Roblox says is not exploiting kids, just helping teens that might need it

Mike Powers


In context: After nearly 20 years on the market, Roblox remains extremely popular. Part of its allure is that users can share games that they created. The platform also allows them to monetize their creations. However, things become complicated when considering the age of those content creators.

Roblox has a monthly player count of over 200 million. A not-so-insignificant portion of these players are teenagers or even younger children, leading to child exploitation accusations. However, Roblox Studio boss Stefano Corazza says the platform stands wrongly accused.

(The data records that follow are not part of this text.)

-- ==== Sys2Proof/Machine/Segments.lean ====
section
/-! DEFINITION. Byte blocks written whole, and the segmented transfers that move them (02 R50–R54; 15 R446). -/

namespace Sys2Proof.Machine

open Sys2Proof

/-! ## A whole block as one write (02 R51) -/

/-- What an accepted block does, beyond being journalled. -/
def State.blockEffect (k : Nat) (b : List Byte) (s : State) : State :=
  let i := k / 256
  if k = Key.keyLoad then s.keyLoadEffect b
  else if k = Key.refStoreWriteData then s.refStoreEffect b
  else if 0x2000 ≤ i && i < 0x3000 then s.tunnelEffect ((i - 0x2000) / 256) b
  else if 0x7400 ≤ i && i < 0x7800 && k % 256 = 0x10 then s.nodeCmdEffect (i - 0x7400) b
  else if keyAccess k = .rwt then s.writeRwtBlob k b
  else s.putBlob k b

/-- A write of a whole STR or DOMAIN value. -/
def State.writeBlock (s : State) (src : Source) (k : Nat) (b : List Byte) : Written :=
  s.attemptBlock src k b (s.settled.blobTies k b) (State.blockEffect k b)

/-! ## A source's transfer (02 R52, R53) -/

/-- The checks of a start: the target, its owner for a download, one transfer a source (02 R53, R54, R56). -/
def State.startFails (s : State) (src : Source) (target : Nat) (download : Bool) : List Nat :=
  let busy := failIf (s.source src).transfer.isSome resBusy
  match keyRow target with
  | none => (if countEntry target then [resSize] else [resUnknown]) ++ busy
  | some r =>
    failIf (!r.ty.block) resSize
      ++ failIf (download && src ≠ .processor && !ownershipExempt target && s.ownedByOther ((rangeOf (target / 256)).getD 0) src)
        resNotOwner
      ++ busy

/-- A transfer ends: done (2) or failed (3), with its result; Harbourmaster source 73 signals the host's (13 R392). -/
def State.endTransfer (s : State) (src : Source) (result : Nat) : State :=
  let s := s.modSource src fun x =>
    { x with transfer := none, segStatus := if result = 0 then 2 else 3, segResult := result }
  if src = .host then s.raiseHm 73 else s

/-- A source's transfer is given up. -/
def State.abortTransfer (s : State) (src : Source) : State :=
  if (s.source src).transfer.isSome then s.endTransfer src resSegAbort else s

/-- Whether a segment of n bytes fits a transfer: not past its end, and in a download a multiple of 8 unless it is the last
(02 R54). -/
def Transfer.takes (t : Transfer) (n : Nat) : Bool :=
  t.offset + n ≤ t.length && (!t.download || n % 8 = 0 || t.offset + n = t.length)

/-- A transfer has moved on to an offset. -/
def State.moveTransfer (s : State) (src : Source) (t : Transfer) (offset : Nat) (data : List Byte) : State :=
  s.modSource src fun x =>
    { x with transfer := some { t with offset := offset, data := data, lastTime := s.now }, segOffset := offset }

/-- A download that is whole: its CRC decides first, then its value is checked and applied as one write (02 R51, R54, R494);
the result and the journal SEQ of the write. -/
def State.applyDownload (s : State) (src : Source) (t : Transfer) (data : List Byte) : Written :=
  if crc32 data ≠ t.crc then ⟨s.endTransfer src resSegCrc, resSegCrc, 0⟩
  else
    let w := s.writeBlock src t.target data
    { w with state := w.state.endTransfer src w.result }

/-- A transfer starts; an upload takes its snapshot (02 R51, R52). One of no bytes is whole at once (log entry 100). -/
def State.startTransfer (s : State) (src : Source) (target : Nat) (download : Bool) (length crc : Nat) : State :=
  let data := if download then [] else s.readBlob target
  let n := if download then length else data.length
  let c := if download then crc else crc32 data
  let t : Transfer := { target := target, download := download, length := n, crc := c, data := data, lastTime := s.now }
  let s := s.modSource src fun x =>
    { x with transfer := some t, segOffset := 0, segStatus := 1, segResult := 0, segLength := n, segCrc := c }
  if n ≠ 0 then s else if download then (s.applyDownload src t []).state else s.endTransfer src 0

/-- The next segment of a download. -/
def State.downloadSegment (s : State) (src : Source) (t : Transfer) (bytes : List Byte) : Written :=
  let data := t.data ++ bytes
  let s := s.moveTransfer src t data.length data
  if data.length < t.length then ⟨s, 0, 0⟩ else s.applyDownload src t data

/-- The next segment of an upload has been given: n bytes from an offset on. -/
def State.uploadSegment (s : State) (src : Source) (t : Transfer) (offset n : Nat) : State :=
  let s := s.moveTransfer src t (offset + n) t.data
  if offset + n < t.length then s else s.endTransfer src 0

/-! ## The window (02 R54) -/

/-- The bytes of a source's data slots. -/
def SourceState.slotBytes (x : SourceState) : List Byte :=
  (List.range 255).flatMap fun j => leBytes 8 (tblGet x.segData 0 (j + 1)).toNat

/-- A source's data slots with bytes put in from the first on. -/
def SourceState.fillSlots (x : SourceState) (bytes : List Byte) : SourceState :=
  let all := bytes ++ x.slotBytes.drop bytes.length
  let slots := (List.range ((bytes.length + 7) / 8)).foldl
    (fun t j => tblPut t 0 (j + 1) (BitVec.ofNat 64 (fieldAt all (8 * j) 8))) x.segData
  { x with segData := slots }

/-- The checks of a `SegStep` of n bytes. -/
def State.stepFails (s : State) (src : Source) (n : Nat) : List Nat :=
  match (s.source src).transfer with
  | none => [resSegAbort]
  | some t => failIf (!t.takes n) resSize

/-- An accepted `SegStep` of n bytes. -/
def State.stepEffect (s : State) (src : Source) (n : Nat) : State :=
  let x := s.source src
  match x.transfer with
  | none => s
  | some t =>
    if t.download then (s.downloadSegment src t (x.slotBytes.take n)).state
    else (s.modSource src fun x => x.fillSlots (bytesAt t.data t.offset n)).uploadSegment src t t.offset n

/-- The checks of a write to 0x1301. -/
def State.windowFails (s : State) (src : Source) (sub v : Nat) : List Nat :=
  let x := s.source src
  if sub = 5 then (if v = 1 then s.startFails src x.segTarget (x.segMode = 1) else [])
  else if sub = 0x0A then s.stepFails src v
  else []

/-- The effect of a write to 0x1301:01 to 05 or 0A. -/
def State.windowWrite (s : State) (src : Source) (sub v : Nat) : State :=
  let x := s.source src
  match sub with
  | 1 => s.modSource src fun x => { x with segTarget := v }
  | 2 => s.modSource src fun x => { x with segMode := v }
  | 3 => s.modSource src fun x => { x with segLength := v }
  | 4 => s.modSource src fun x => { x with segCrc := v }
  | 5 => if v = 1 then s.startTransfer src x.segTarget (x.segMode = 1) x.segLength x.segCrc else s.abortTransfer src
  | _ => s.stepEffect src v

/-- A write to 0x1301:sub in the width of its own row. -/
def State.windowRow (s : State) (src : Source) (sub n : Nat) : State :=
  s.command src (0x1301 * 256 + sub) (BitVec.ofNat 64 n) (fun v => s.windowFails src sub v.toNat) fun v s =>
    s.windowWrite src sub v.toNat

/-- SEG_START (02 R53, R54). -/
def execSegStart (src : Source) (s : State) : Host.Outcome State Fault Refusal := .next (s.windowRow src 5 1)

/-- SEG_ABORT (02 R53). -/
def execSegAbort (src : Source) (s : State) : Host.Outcome State Fault Refusal := .next (s.windowRow src 5 2)

/-- SEG_STEP_DOWNLOAD (02 R54). -/
def execSegStepDownload (src : Source) (n : BitVec 16) (s : State) : Host.Outcome State Fault Refusal :=
  .next (s.windowRow src 0x0A n.toNat)

/-- SEG_STEP_UPLOAD (02 R54). -/
def execSegStepUpload (src : Source) (n : BitVec 16) (s : State) : Host.Outcome State Fault Refusal :=
  .next (s.windowRow src 0x0A n.toNat)

/-- Whether a source's transfer has had no segment for `SegTimeout` (02 R53); T0 keeps the time. -/
def State.transferLate (s : State) (src : Source) : Bool :=
  match (s.source src).transfer with
  | none => false
  | some t => s.life.dictServed && t.lastTime + s.num Key.segTimeout * 1000000 ≤ s.now

/-- SEG_TIMEOUT (02 R53). -/
def execSegTimeout (src : Source) (s : State) : Host.Outcome State Fault Refusal :=
  .next (if s.transferLate src then s.endTransfer src resSegAbort else s)

end Sys2Proof.Machine
end

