/-- The host's report of a refused write: its code and target. -/
def hostTold (t : State) (src : Source) (k code : Nat) : Prop :=
  src = .host → t.num Key.hostLastResult = code ∧ t.num Key.hostLastTarget = k

/-- Every persistent number, but for those of an image, at its default, and nothing persistent pending. -/
def atDefaults (t : State) (image : List SavedEntry) : Prop :=
  (∀ k, keyPersists k = true → (∀ e ∈ image, e.key ≠ k) → t.val k = keyDefault k)
  ∧ (∀ e ∈ t.dict.pend, keyPersists e.1 = false) ∧ ∀ e ∈ t.dict.pendBlobs, keyPersists e.1 = false

/-- 02 R59–R61: saves and restores. -/
def Obligations.SavesAndRestores : Prop :=
  (∀ (src : Source) (v : Slot) (s : State), s.admits src Key.saveCommand v →
    ∃ t, exec (.saveCommand src v) s = .next t
      ∧ (s.dict.saving = none → if areaBytes s.snapshot ≤ areaLimit then
          t.num Key.saveStatus = 1 ∧ (∃ gen, t.dict.saving = some (s.snapshot, gen)
            ∧ gen = ((s.newestImage.map (·.gen)).getD 0 + 1) % 2 ^ 32)
          ∧ (s.savesB = true → t.mram.imageB.valid = false ∧ t.mram.imageA = s.mram.imageA)
          ∧ (s.savesB = false → t.mram.imageA.valid = false ∧ t.mram.imageB = s.mram.imageB)
        else hostTold t src Key.saveCommand 0x0B ∧ t.mram = s.mram ∧ t.dict.saving = none)
      ∧ (s.dict.saving.isSome = true → hostTold t src Key.saveCommand 8 ∧ t.mram = s.mram ∧ t.dict.saving = s.dict.saving)
      ∧ t = { s with freeCount := t.freeCount, mram := t.mram, dict := t.dict, net := t.net })
  ∧ (∀ (ok : Bool) (off : Nat) (s : State),
    (s.dict.saving = none → exec (.saveComplete ok off) s = .next s)
    ∧ ∀ es gen, s.dict.saving = some (es, gen) →
      ∃ t, exec (.saveComplete ok off) s = .next t ∧ t.dict.saving = none
        ∧ t.num Key.saveStatus = (if ok then 2 else 3)
        ∧ (ok = true → (if s.savesB then t.mram.imageB else t.mram.imageA).entries = es
            ∧ (if s.savesB then t.mram.imageB else t.mram.imageA).gen = gen
            ∧ (if s.savesB then t.mram.imageB else t.mram.imageA).valid = true)
        ∧ (if s.savesB then t.mram.imageA = s.mram.imageA else t.mram.imageB = s.mram.imageB)
        ∧ (ok = false → t.mram.imageA = s.mram.imageA ∧ t.mram.imageB = s.mram.imageB)
        ∧ (s.life.logsOn = true → ∃ e, t.dict.journal.head? = some e ∧ e.target = 0xA00 ∧ e.result = (if ok then 0 else 0x0E))
        ∧ tblGet t.harbour.req 0 74 = tblGet s.harbour.req 0 74 + 1
        ∧ t = { s with
            freeCount := t.freeCount, mram := t.mram, dict := t.dict, logs := t.logs, net := t.net,
            harbour := t.harbour, sent := t.sent })
  ∧ (∀ (src : Source) (s : State), s.admits src Key.restoreCommand 2 →
    ∃ t, exec (.restoreDefaults src) s = .next t ∧ t.mram = s.mram ∧ t.g6 = s.g6 ∧ t.life = s.life
      ∧ (s.life.state = .ready → s.dict.saving = none → atDefaults t []
          ∧ (s.life.logsOn = true → ∃ e, t.dict.journal.head? = some e ∧ e.target = 0xA02))
      ∧ (s.life.state ≠ .ready → hostTold t src Key.restoreCommand 3 ∧ t.dict.pend = s.dict.pend)
      ∧ (s.life.state = .ready → s.dict.saving.isSome = true → hostTold t src Key.restoreCommand 8 ∧ t.dict.pend = s.dict.pend))
  ∧ (∀ (src : Source) (s : State), s.admits src Key.restoreCommand 1 →
    ∃ t, exec (.restoreImage src) s = .next t ∧ t.mram = s.mram ∧ t.g6 = s.g6 ∧ t.life = s.life
      ∧ (s.life.state = .ready → s.dict.saving = none → s.newestImage = none → atDefaults t []
          ∧ (s.life.logsOn = true → ∃ e, t.dict.journal.head? = some e ∧ e.target = 0xA02))
      ∧ (∀ i, s.life.state = .ready → s.dict.saving = none → s.newestImage = some i → atDefaults t i.entries
          ∧ (s.life.logsOn = true → ∃ e, t.dict.journal.head? = some e ∧ e.target = 0xA01 ∧ e.value = (BitVec.ofNat 64 i.gen).toNat)
          ∧ ∀ e ∈ i.entries, ∀ r, (∀ e' ∈ i.entries, e'.key = e.key → e' = e) → keyRow e.key = some r → r.persist = true →
              r.ty.block = false → r.ty.signed = false → e.bytes.length = r.ty.size → s.absent e.key = false →
              t.val e.key = BitVec.ofNat 64 (ofLe e.bytes))
      ∧ (s.life.state ≠ .ready → hostTold t src Key.restoreCommand 3 ∧ t.dict.pend = s.dict.pend)
      ∧ (s.life.state = .ready → s.dict.saving.isSome = true → hostTold t src Key.restoreCommand 8 ∧ t.dict.pend = s.dict.pend))

/-- The four entries that tell the host how its last write went. -/
def hostReportKeys : List Nat := [Key.hostLastResult, Key.hostLastTarget, Key.hostLastSeq, Key.hostRefusedCount]

/-- 02 R34, R35, R43: a write to an entry. -/
def Obligations.DictionaryWrites : Prop :=
  ∀ (src : Source) (index : BitVec 16) (sub : BitVec 8) (size : Nat) (v : Slot) (s : State),
    let k := index.toNat * 256 + sub.toNat
    k ≠ Key.stateRequest →
    (s.life.state = .off → exec (.dictWrite src index sub size v) s = .next s)
    ∧ (s.life.state ≠ .off → (s.life.dictServed = false ∨ s.dict.held ≠ []) →
        exec (.dictWrite src index sub size v) s
          = .next { s with dict := { s.dict with held := s.dict.held ++ [⟨src, index, sub, size, v⟩] } })
    ∧ (s.takesWrites →
        let w := writeValue src k size v
        let code := firstCode (s.commonFails src k size v ++ s.writeFails src k w)
        ∃ t, exec (.dictWrite src index sub size v) s = .next t
          ∧ (code ≠ 0 →
              (∀ j, j ∉ hostReportKeys → t.val j = s.val j) ∧ t.dict.pend = s.dict.pend ∧ t.dict.blobs = s.dict.blobs
              ∧ (src = .host → t.num Key.hostLastResult = code ∧ t.num Key.hostLastTarget = k
                  ∧ (s.num Key.hostRefusedCount + 1 < 2 ^ 32 → t.num Key.hostRefusedCount = s.num Key.hostRefusedCount + 1))
              ∧ t = { s with freeCount := t.freeCount, dict := t.dict, net := t.net })
          ∧ (code = 0 → (if k < 0x500000 then s.lowCommand src k w else s.highCommand src k w) = none →
              (keyAccess k = .rwt → s.shadowed = true →
                t.lastVal k = w ∧ t.val k = s.val k ∧ s.accepted t src k w
                ∧ (s.life.logsOn = true → s.inRun = true → ∃ e, t.dict.journal.head? = some e ∧ e.inRun = true
                    ∧ e.stripLo = (s.num Key.stripIndex + 1) % 2 ^ 24)
                ∧ t = { s with freeCount := t.freeCount, dict := t.dict })
              ∧ (keyAccess k = .rwt → s.shadowed = false → t.val k = w ∧ (s.dict.pend = [] → t.lastVal k = w))
              ∧ (keyAccess k ≠ .rwt → t.val k = w)))
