/-- A value put in effect leaves every other entry alone. -/
theorem State.val_setVal_other {k m : Nat} (v : Slot) (h : m ≠ k) : (s.setVal k v).val m = s.val m := by
  simp only [State.val_eq, State.setVal]
  exact tblGet_tblPut_other _ _ _ v h

/-- A number below 2^64 put in effect reads back. -/
theorem State.num_setNum_same {k n : Nat} (h : n < 2 ^ 64) : (s.setNum k n).num k = n := by
  rw [State.num, State.setNum, State.val_setVal_same]
  exact Nat.mod_eq_of_lt h

/-- A number put in effect leaves every other entry alone. -/
theorem State.num_setNum_other {k m : Nat} (n : Nat) (h : m ≠ k) : (s.setNum k n).num m = s.num m := by
  simp [State.num, State.setNum, State.val_setVal_other s _ h]

/-- A value put in effect changes neither the pending values nor any other part of the dictionary (02 R34). -/
@[simp] theorem State.setVal_dict (k : Nat) (v : Slot) :
    (s.setVal k v).dict.pend = s.dict.pend ∧ (s.setVal k v).dict.blobs = s.dict.blobs
    ∧ (s.setVal k v).dict.pendBlobs = s.dict.pendBlobs ∧ (s.setVal k v).dict.sources = s.dict.sources
    ∧ (s.setVal k v).dict.owners = s.dict.owners ∧ (s.setVal k v).dict.journal = s.dict.journal
    ∧ (s.setVal k v).dict.nextSeq = s.dict.nextSeq ∧ (s.setVal k v).dict.held = s.dict.held := by
  and_intros <;> rfl

/-! ## Counters (log entry 11) -/

/-- A counter that stays inside its type rises by n. -/
theorem State.num_add_same {k n : Nat} (h : s.num k + n < pow2 (keyBits k)) (hb : keyBits k ≤ 64) :
    (s.add k n).num k = s.num k + n := by
  have hw : s.num k + n < 2 ^ 64 := Nat.lt_of_lt_of_le h (Nat.pow_le_pow_right (by decide) hb)
  simp only [State.add, h, if_true]
  exact State.num_setNum_same s hw

/-- A counter raised leaves every other entry alone. -/
theorem State.num_add_other {k m : Nat} (n : Nat) (h : m ≠ k) : (s.add k n).num m = s.num m := by
  simp only [State.add]
  split
  · exact State.num_setNum_other s _ h
  · rw [State.num_setNum_other _ _ h]; exact (State.stepFree_entries s m).2.1

/-! ## Ports (04) -/

@[simp] theorem State.port_modPort_same (n : Nat) (f : Port → Port) : (s.modPort n f).port n = f (s.port n) := by
  simp [State.port, State.modPort, State.setPort]

theorem State.port_modPort_other {n m : Nat} (f : Port → Port) (h : m ≠ n) : (s.modPort n f).port m = s.port m := by
  simp only [State.port, State.modPort, State.setPort]
  exact tblGet_tblPut_other _ _ _ _ h

/-! ## The queue and the step -/

@[simp] theorem State.setPending_setPending (q r : List Instr) : (s.setPending q).setPending r = s.setPending r := rfl

end Sys2Proof.Machine
end

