/-! ## Time (11 R312–R322) -/

/-- READY with D0 locked at 1,000 ns ahead of the counter, and W aligned on it. -/
def locked : State :=
  let s := ready.setNum (Key.domState 0) 3
  { s with now := 5000
           net := { s.net with domains := [(0, ⟨65536000, 0, 0⟩)], w := ⟨65536000, 0, 0⟩, wAligned := true } }

theorem test_w_follows : (gives .wUpdate locked (fun t => t.net.w.at16 5000 = 6000 * 65536 && t.net.w.rate = 0 && t.num Key.wState = 0
      && t.num Key.wSource = 0)
    && gives .wUpdate { locked with net := { locked.net with w := ⟨65536000 + 655360, 0, 0⟩ } } (fun t => t.int Key.wError = 10
      && t.num Key.wState = 1 && t.net.w.rate < 0)) = true := by decide +kernel

theorem test_w_switches : (let s := (locked.setNum (Key.domState 0) 2).setNum (Key.domState 1) 3
    s.markD0.pickSource = 1 && gives .wUpdate s (fun t => t.num Key.wSource = 1 && t.num Key.wSwitchCount = 1)) = true := by decide +kernel

theorem test_w_diverges : (let s := { locked with life := running.life, net := { locked.net with w := ⟨65536 * 2000000, 0, 0⟩ } }
    gives .wUpdate s (fun t => t.net.wDiverged && t.num Key.wState = 3 && t.net.w = s.net.w)) = true := by decide +kernel

theorem test_w_steps : (let s := { locked with net := { locked.net with wAligned := false, w := {} } }
    gives .wUpdate s (fun t => t.net.wAligned && t.net.w.at16 5000 = 6000 * 65536)
    && gives .wUpdate { s with life := running.life } (fun t => !t.net.wAligned && t.net.w = {})) = true := by decide +kernel

theorem test_wselect : (adm locked .host Key.wSelect 1
    && gives (.wSelect .host 1) locked (fun t => t.num Key.wSource = 1 && t.net.w.at16 5000 = 5000 * 65536)
    && gives (.wSelect .host 0) locked (fun t => t.num Key.wSource = 0 && t.net.w = locked.net.w)) = true := by decide +kernel

theorem test_domain_writes : (adm locked .host (Key.domOffset 2) 77 && gives (.domOffset .host 2 77) locked (fun t => (t.domain 2).offset = 77 * 65536)
    && adm locked .host (Key.domRate 2) 1000 && gives (.domRate .host 2 1000) locked (fun t => (t.domain 2).rate = 1000 && (t.domain 2).anchor = 5000)
    && gives (.domOffset .host 0 77) locked (fun t => t.num Key.hostLastResult = 2 && t.domain 0 = locked.domain 0)
    && gives (.domRate .host 1 7) locked (fun t => t.num Key.hostLastResult = 2)) = true := by decide +kernel

/-- READY with gPTP instance 0 on field port 1, its priority 248. -/
def ptp0 : State := ((locked.setNum (Key.ptpEnable 0) 1).setNum (Key.ptpPortMask 0) 2).setNum (Key.ptpPriority1 0) 248

/-- An Announce of priority p. -/
def announce (p : Nat) : Announce := { priority1 := p, clockQuality := 0, priority2 := 0, gmIdentity := 99, stepsRemoved := 0 }
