-- ==== Sys2Proof/Machine/Store.lean ====
section
/-!
DEFINITION. Sparse tables in canonical form, fields of a register word, and the shape of a register-table row.
-/
namespace Sys2Proof.Machine

/-- The value listed for a key. -/
def look {β : Type} : SMap β → Nat → Option β
  | [], _ => none
  | (a, b) :: m, k => if a = k then some b else look m k

/-- Read a sparse table whose unlisted keys read as `d`. -/
def rd {β : Type} (d : Nat → β) (m : SMap β) (k : Nat) : β := (look m k).getD (d k)

/-- Remove a key. -/
def del {β : Type} (m : SMap β) (k : Nat) : SMap β := m.filter fun e => e.1 != k

/-- List a value at a key, keeping the keys rising. -/
def ins {β : Type} : SMap β → Nat → β → SMap β
  | [], k, v => [(k, v)]
  | (a, b) :: m, k, v =>
    if k < a then (k, v) :: (a, b) :: m else if a = k then (k, v) :: m else (a, b) :: ins m k v

/-- Write a sparse table whose unlisted keys read as `d`; writing that value removes the entry. -/
def wr {β : Type} [DecidableEq β] (d : Nat → β) (m : SMap β) (k : Nat) (v : β) : SMap β :=
  if v = d k then del m k else ins m k v

/-- The keys rise strictly from above `k`. -/
def risesFrom {β : Type} : Nat → SMap β → Bool
  | _, [] => true
  | k, (a, _) :: m => decide (k ≤ a) && risesFrom (a + 1) m

/-- The canonical form: keys rise strictly, and no entry equals what an unlisted key reads as. -/
def canonical {β : Type} [DecidableEq β] (d : Nat → β) (m : SMap β) : Bool :=
  risesFrom 0 m && m.all fun e => decide (e.2 ≠ d e.1)

/-- A field of a register: the location of its word and its bits `hi:lo` (R4). -/
structure Field where
  off : Nat
  hi : Nat
  lo : Nat
  deriving DecidableEq, Repr

/-- The bits of a word that a field spans, as a number (R4). -/
def bitsOf (w : Word) (hi lo : Nat) : Nat := w.toNat / 2 ^ lo % 2 ^ (hi - lo + 1)

/-- A word with the bits `hi:lo` replaced by the low bits of `v`; the other bits keep their values. -/
def putBits (w : Word) (hi lo v : Nat) : Word :=
  BitVec.ofNat 32 (w.toNat - bitsOf w hi lo * 2 ^ lo + v % 2 ^ (hi - lo + 1) * 2 ^ lo)

/-- The access types of R34. -/
inductive Acc where
  | rw | ro | w1c | w1s | wo | rc | stg | rwl | wot | cnt | mbx
  deriving DecidableEq, Repr

/-- One field of a register-table row: bits, access type, reset value, the encodings the table marks reserved (R6),
the range the description gives where it is narrower than the bits (R42), and whether the reset value counts up with
the index in the array. -/
structure FieldRow where
  hi : Nat
  lo : Nat
  acc : Acc
  reset : Nat
  rsv : List (Nat × Nat)
  rng : Option (Nat × Nat)
  idx : Bool
  deriving DecidableEq, Repr

/-- One register-table row: the offset of its first register, the (stride, count) of each array it repeats in,
outermost first, and its fields. -/
structure RegRow where
  base : Nat
  dims : List (Nat × Nat)
  fields : List FieldRow
  deriving DecidableEq, Repr

/-- The index in the innermost array of the register at an offset from a row's base, if the row has one there. -/
def dimIndex : List (Nat × Nat) → Nat → Nat → Option Nat
  | [], off, i => if off = 0 then some i else none
  | (s, c) :: ds, off, _ => if off / s < c then dimIndex ds (off % s) (off / s) else none

/-- The innermost index of the register at location `a`, if the row holds it. -/
def RegRow.index? (r : RegRow) (a : Nat) : Option Nat :=
  if a < r.base then none else dimIndex r.dims (a - r.base) 0

/-- The reset value of a register of a row. -/
def RegRow.resetWord (r : RegRow) (i : Nat) : Word :=
  r.fields.foldl (fun w f => putBits w f.hi f.lo (f.reset + (if f.idx then i else 0))) 0

/-- Whether the register is staged: some field of it is STG (R34). -/
def RegRow.staged (r : RegRow) : Bool := r.fields.any fun f => f.acc = .stg

/-- Whether a value of a field lies in one of the encodings its table marks reserved (R6). -/
def FieldRow.reserved (f : FieldRow) (v : Nat) : Bool := f.rsv.any fun (a, b) => decide (a ≤ v ∧ v ≤ b)

end Sys2Proof.Machine
end

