-- ==== Sys2Proof/Machine/Fields.lean ====
section
/-!
DEFINITION. The named fields of the register map: one accessor per field of the register tables of the chapters,
under the manual's own names.  Lane and tile registers take the instance number of R8; a region register takes the
region index (R17, R30); an array takes its indices, outermost first.
-/
namespace Sys2Proof.Machine.Fd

Eurogamer interviewed Corazza at GDC, where the company was showcasing a new set of AI-powered tools. When asked about Roblox’s reputation for child exploitation, Corazza provided some somewhat questionable rebuttals. People can say that Roblox exploits child labor, but Corazza thinks the company offers young gamers the chance to earn money anywhere in the world.

“I can be like 15 years old, in Indonesia, living in a slum,” Corazza said. “And then now, with just a laptop, I can create something, make money and then sustain my life.”

Democratization brought by user-generated content (UGC) always has a flip side to consider, and younger Roblox gamers are also involved in this issue.

Roblox says is not exploiting kids, just helping teens that might need it

Corazza said he has heard from younger Roblox players and claims they don’t express feeling exploited. They see UGC monetization as the “biggest gift” to them. Roblox’s funding to younger and older players now amounts to $1 billion. Most people earning money on the platform are over 18, but Corazza admitted the corporation has hired “some teenagers” (meaning minors) whose creations were enjoyed by millions of players.

Roblox quickly issued a long-winded statement clarifying Corazza’s remarks regarding hiring teenagers. It says it doesn’t hire minors. Instead, it pays content creators within the massive Roblox community to play, program, and learn through the platform regardless of age. You can read the company’s lengthy explanation in Eurogamer’s updated coverage.

Like many other UGC-based platforms, most people creating content on Roblox don’t earn cash. Roblox creators are “paid” in “Robux,” an in-game currency worth $3.50 for every 1,000 Robux.

Establishing a fair exchange rate is difficult because the company charges more for its currency than it pays to reclaim it. Coin packages range from 400 Robux for $4.99 to 10,000 for $99.99. However, no matter how much you purchase, you’ll never see a 1:1 exchange rate.